4 Analysis models The different VPs that are generated need to be evaluated to determine if they meet the timing constraints and if their cost is acceptable. In this paper, we concentrate on the former aspect, since it is the distinctive feature of real-time applications. As mentioned above, the goal is not only to design a system that meets the deadlines, but one for which it is possible to prove that they are always met. This is done using a validation procedure, which is applied to the final system. During the early stages of the design, we do not have sufficient knowledge about the implementation to apply this validation procedure directly, but we should try to use as much as possible of it, in order to get a sufficiently good performance prediction. It is customary to divide the timing analysis of a system into two separate stages: the intrinsic analysis calculates the resource needs, and thus the execution time, of a task in isolation, when it has all the resources of the system at its own disposal; and the extrinsic analysis accounts for the effects of resource sharing between several parallel tasks. In the next two subsections, we will discuss how these analysis aspects can be handled, and what the differences are between validation and early estimation. In the last subsection, we propose a constructive way of dealing with uncertainties in the intrinsic analysis.

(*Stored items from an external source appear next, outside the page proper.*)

/-- The host, partitions, meters, Cheuk ports, boot and attestation (R5, R339, R340, R341, R344, R345, R346, R347,
R348, R349, R350, R351; the model's choices and readings: logs 2, 8, 24, 26, 38, 59, 84). -/
def Obligations.HostSteps : Prop :=
  (∀ (s : State) (c : Command), s.bootfail = false → s.ready = true → s.mailbox.busy = false →
  let m := s.mailbox
  let old := (Store.find s.parts c.part).getD .none
  let verified := Config.verifies s.ownerKey c.body c.sig
  let status := fun (n : Nat) => { s with mailbox := { m with status := if verified then n else 1 } }
  let done := { m with status := 0, ctr := c.counter }
  let all := [(Instr.create c, 1), (.resize c, 2), (.destroy c, 3), (.setrate c, 4), (.thawhost c, 5)]
  let has := fun (t : State) => t.mailbox = done ∧ ∃ p, Store.find t.parts c.part = some p ∧ p.cores = c.cores ∧
    p.units = c.units ∧ p.asids = c.asids ∧ p.pools = c.pools ∧ p.queues = c.queues ∧ p.cbars = c.cbars ∧
    (∀ u ∈ c.units, u ∉ old.units → Store.get t.units u 0 = c.part + 1) ∧
    (∀ u ∈ old.units, u ∉ c.units → Store.get t.units u 0 = 0 ∧ u ∈ t.scrubbing) ∧
    (∀ q ∈ c.queues, q ∉ old.queues → (t.queue q).part = c.part ∧ (t.queue q).en = false ∧ (t.queue q).qtail = 0) ∧
    (∀ x ∈ c.pools, x ∉ old.pools → t.pool x = Pool.reset) ∧
    (∀ k, k ≠ c.part → Store.find t.parts k = Store.find s.parts k) ∧ t.groups = s.groups
  (∀ e ∈ all, Command.opens c e.2 = true → c.counter ≠ m.ctr + 1 → exec e.1 s = .next (status 2)) ∧
  (c.counter = m.ctr + 1 →
    (∀ e ∈ all, Command.opens c e.2 = true → s.malformed e.2 c = true → exec e.1 s = .next (status 4)) ∧
    (∀ e ∈ [(Instr.create c, 1), (.resize c, 2)], Command.opens c e.2 = true → s.malformed e.2 c = false →
      (s.heldElsewhere c = true → exec e.1 s = .next (status 5)) ∧
      (s.heldElsewhere c = false → (e.2 = 2 → s.poolsBusy old c.pools = false) → s.commandWaits e.2 c = false →
        ∃ t, exec e.1 s = .next (if verified then t else status 1) ∧ (e.2 = 1 → Store.find s.parts c.part = none) ∧ has t) ∧
      (s.heldElsewhere c = false → (e.2 = 2 → s.poolsBusy old c.pools = false) → s.commandWaits e.2 c = true →
        ∃ t, exec e.1 s = .next (if verified then t else status 1) ∧
          t.mailbox = { m with busy := true, cmd := some (e.2, c) } ∧ t.mem = s.mem ∧ t.groups = s.groups)) ∧
    (Command.opens c 3 = true → s.malformed 3 c = false →
      (s.poolsBusy old [] = true → exec (.destroy c) s = .next (status 3)) ∧
      (s.poolsBusy old [] = false → s.commandWaits 3 c = false →
        ∃ t, exec (.destroy c) s = .next (if verified then t else status 1) ∧ t.mailbox = done ∧
          Store.find t.parts c.part = none ∧ (∀ u ∈ old.units, Store.get t.units u 0 = 0 ∧ u ∈ t.scrubbing) ∧
          (∀ q ∈ old.queues, t.queue q = Queue.reset) ∧ (∀ x ∈ old.pools, t.pool x = Pool.reset) ∧
          t.frozenFns = s.frozenFns ∧ t.groups = s.groups)) ∧
    (Command.opens c 4 = true → s.malformed 4 c = false → exec (.setrate c) s = .next (if verified then
      let k := c.meter * 65536 + c.asid
      { s with mailbox := done, meters := Store.put s.meters k ⟨c.asid, c.rate, c.burst,
          min (Store.get s.meters k Meter.reset).tokens (1024 * c.burst)⟩ } else status 1)) ∧
    (Command.opens c 5 = true → s.malformed 5 c = false → exec (.thawhost c) s = .next (if verified then
      { s with mailbox := done, frozenFns := s.frozenFns.filter (· != c.fn) } else status 1)))) ∧
(∀ (s : State) (op : Nat) (c : Command), s.mailbox.cmd = some (op, c) →
  (s.commandWaits op c = true → exec (.resizeComplete c.part) s = .next s) ∧
  (s.commandWaits op c = false → ∃ t, exec (.resizeComplete c.part) s = .next t ∧
    t.mailbox = { busy := false, status := 0, ctr := c.counter, cmd := none } ∧ t.groups = s.groups ∧
    (op = 3 → Store.find t.parts c.part = none) ∧
    (op = 1 ∨ op = 2 → ∃ p, Store.find t.parts c.part = some p ∧ p.cores = c.cores ∧ p.units = c.units ∧ p.queues = c.queues))) ∧
(∀ (s : State) (u : Nat), u ∈ s.scrubbing → ∃ t, exec (.memoryScrubComplete u) s = .next t ∧ u ∉ t.scrubbing ∧
  (∀ a, t.mem.read a = if a / 2 ^ 30 = u then 0 else s.mem.read a) ∧ t.host = s.host ∧ t.peer = s.peer ∧ t.groups = s.groups) ∧
(∀ (s : State) (fn : Nat),
  (∀ addr bytes, bytes ≠ [] → addr + bytes.length ≤ Config.dramBytes → let own := s.inUnits (fn - 1) addr bytes.length
    let read := (List.range bytes.length).map fun i =>
      if s.badMem 0 (addr + i) 1 then none else some (s.mem.read (addr + i))
    (s.hostMay fn own = true → exec (.hostMemoryAccess fn false addr bytes) s = .next { s with answered := read } ∧
      ∃ t, exec (.hostMemoryAccess fn true addr bytes) s = .next t ∧ s.WroteBytes t 0 addr bytes ∧ t.groups = s.groups ∧
        t.blocks = s.blocks) ∧
    (s.bootfail = false → s.fnExists fn = true → s.frozenFns.contains fn = false → fn ≠ 0 → own = false → ∀ w,
      exec (.hostMemoryAccess fn w addr bytes) s = .next { s with frozenFns := NSet.insert s.frozenFns fn })) ∧
  (fn ≠ 0 → s.fnExists fn = true →
    exec (.hostIsolationViolation fn) s = .next { s with frozenFns := NSet.insert s.frozenFns fn }) ∧
  (∀ p v, p < 64 → s.hostMay fn (fn == p + 1) = true →
    exec (.registerWrite fn (0x20000 + 64 * p) v) s = .next (s.setHq p { s.hq p with base := v })) ∧
  (∀ off, s.fnExists fn = true → s.bootfail = false → off < 2 ^ 26 →
    (s.frozenFns.contains fn = true → s.hostRead fn off = { s with answered := List.replicate 8 (some 0xFF) }) ∧
    (s.frozenFns.contains fn = false → fn = 0 ∨ s.ownsOffset fn (off / 8 * 8) = true →
      s.hostRead fn off = { s with answered := (leBytes 8 (s.windowRead fn (off / 8 * 8))).map some })) ∧
  (∀ q < 256, let k := 0x10000 + 64 * q
    s.windowRead fn (k + 0x18) = (s.queue q).qtail.toNat ∧ s.windowRead fn (k + 0x20) = (s.queue q).qhead.toNat ∧
    s.windowRead fn (k + 0x30) = (s.queue q).qdone.toNat ∧ s.windowRead fn (k + 0x38) = 0) ∧
  s.windowRead fn 0x30000 = 0 ∧ s.windowRead fn 0x30010 = s.mailbox.ctr) ∧
(∀ (s : State) (port : Nat), port < 16 → let p := s.port port
  (∀ f : Flit, p.up = true → s.bootfail = false → s.flitWaits port f = false →
    (f.crcOk = false ∨ p.rxSeq < f.seq → exec (.cheukFlit port f) s =
      .next (s.setPort port { p with out := p.out ++ [⟨0, true, .resend, p.rxSeq, []⟩] })) ∧
    (f.crcOk = true → f.seq ≤ p.rxSeq → f.kind = .resend → exec (.cheukFlit port f) s =
      .next (s.setPort port { p with out := p.out ++ p.replay.filter (f.addr ≤ ·.seq) })) ∧
    (f.crcOk = true → f.kind ≠ .resend →
      (f.seq < p.rxSeq → exec (.cheukFlit port f) s = .next s) ∧
      (f.seq = p.rxSeq → ∃ t, exec (.cheukFlit port f) s = .next t ∧ (t.port port).rxSeq = p.rxSeq + 1 ∧ t.groups = s.groups ∧
        (∀ n, f.kind = .read n → f.addr + n ≤ Config.dramBytes → Config.peerAdmits f.addr = true →
          t.mem = s.mem ∧ (t.port port).out = p.out ++ [⟨p.txSeq, true, if s.badMem 0 f.addr n then .poisoned else .reply,
            f.addr, s.mem.readN f.addr n⟩]) ∧
        (f.kind = .write → f.addr + f.bytes.length ≤ Config.dramBytes →
          s.WroteBytes t 0 f.addr (if Config.peerAdmits f.addr then f.bytes else []))))) ∧
  (∀ f : Flit, p.up = false ∨ s.bootfail = true → exec (.cheukFlit port f) s = .next s) ∧
  (∃ t, exec (.cheukPortDown port) s = .next t ∧ (t.port port).up = false ∧ t.mem = s.mem ∧ t.reqs = s.reqs ∧ t.groups = s.groups)) ∧
(∀ (s : State) (r : Nat) (q : Req) (p : Place) (h : Nat) (g : Group) (m : Meter), s.req r = some q → q.place = some p →
  s.handleOf q.grp = some h → s.group h = some g →
  let k := (if p.tgt = 2 then 8 + Config.peerPort (p.pa / 2 ^ 44) % 16 else p.pa / 2 ^ 36 % 8) * 65536 + g.asid
  Store.find s.meters k = some m → ∃ n, exec (.meterRelease r) s = .next { s with
      draws := s.draws + 1, meters := Store.put s.meters k { m with tokens := n } } ∧
    (q.act.width ≤ m.tokens → n = m.tokens - q.act.width) ∧ (m.tokens ≤ 1024 * m.burst → n ≤ 1024 * m.burst)) ∧
(∀ (s : State) (b : BootImage), ∃ t, exec (.powerUp b) s = .next t ∧ t.groups = [] ∧ t.blocks = [] ∧ t.launches = [] ∧
  t.reqs = [] ∧ t.ops = [] ∧ t.mem = [] ∧ t.host = s.host ∧ t.peer = s.peer ∧ t.now = 0 ∧ t.frozenFns = [] ∧
  t.ready = !t.bootfail ∧ t.bootfail = !(Config.verifies Config.romKey b.firmware b.fwSig && b.helperOk &&
    Config.verifies b.ownerKey b.config b.cfgSig)) ∧
(∀ (s : State) (nonce : List Byte), s.mailbox.busy = false → s.ready = true → nonce.length = 32 →
  ∃ body, exec (.attestationReport nonce) s = .next { s with report := body ++ Config.signature body } ∧ body.length = 200 ∧
    body.take 48 = leBytes 4 1 ++ leBytes 4 s.fwVersion ++ leBytes 8 s.cfgVersion ++ nonce ∧
    body.drop 192 = leBytes 8 s.mailbox.ctr)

4.2 Extrinsic analysis The extrinsic analysis requires much less information about the fine details of the implementation; instead it is based on the structure of the task graph, and what hardware resources are used. These aspects can be assumed to be the same for the early design and for the final implementation, which means that the same model can be used for both estimation and validation. The difference is that the values indicating how much resources the tasks use come from the intrinsic estimation in the first case, and from the intrinsic validation in the second. The extrinsic analysis of our VPs is based on schedulability models for fixed-priority schedulers, and we have extended the traditional theory (see [1] for an overview) in several respects:
Most of the fixed-priority scheduling theory is only concerned with single-processor systems but our architectures are heterogenous, involving several processing elements, perhaps with shared memories. We have therefore extended this theory by introducing the concept of computational resources (roughly corresponding to time-shared components in the architecture), and derived analysis procedures that can handle several such resources.
The traditional fixed-priority analysis is only meant to be used for validation, where it is interesting to get a yes/no answer if the deadlines are met. But during the iterative system-level design we would also like to know how close a design comes to meeting the deadlines since this allows a comparison between VPs that do not yet meet them. We have therefore introduced the metric minimal required speedup (MRS), which, intuitively, indicates how much the execution would have to be accelerated to exactly meet all timing constraints. Of course, if the MRS 1, this means that the deadlines are respected.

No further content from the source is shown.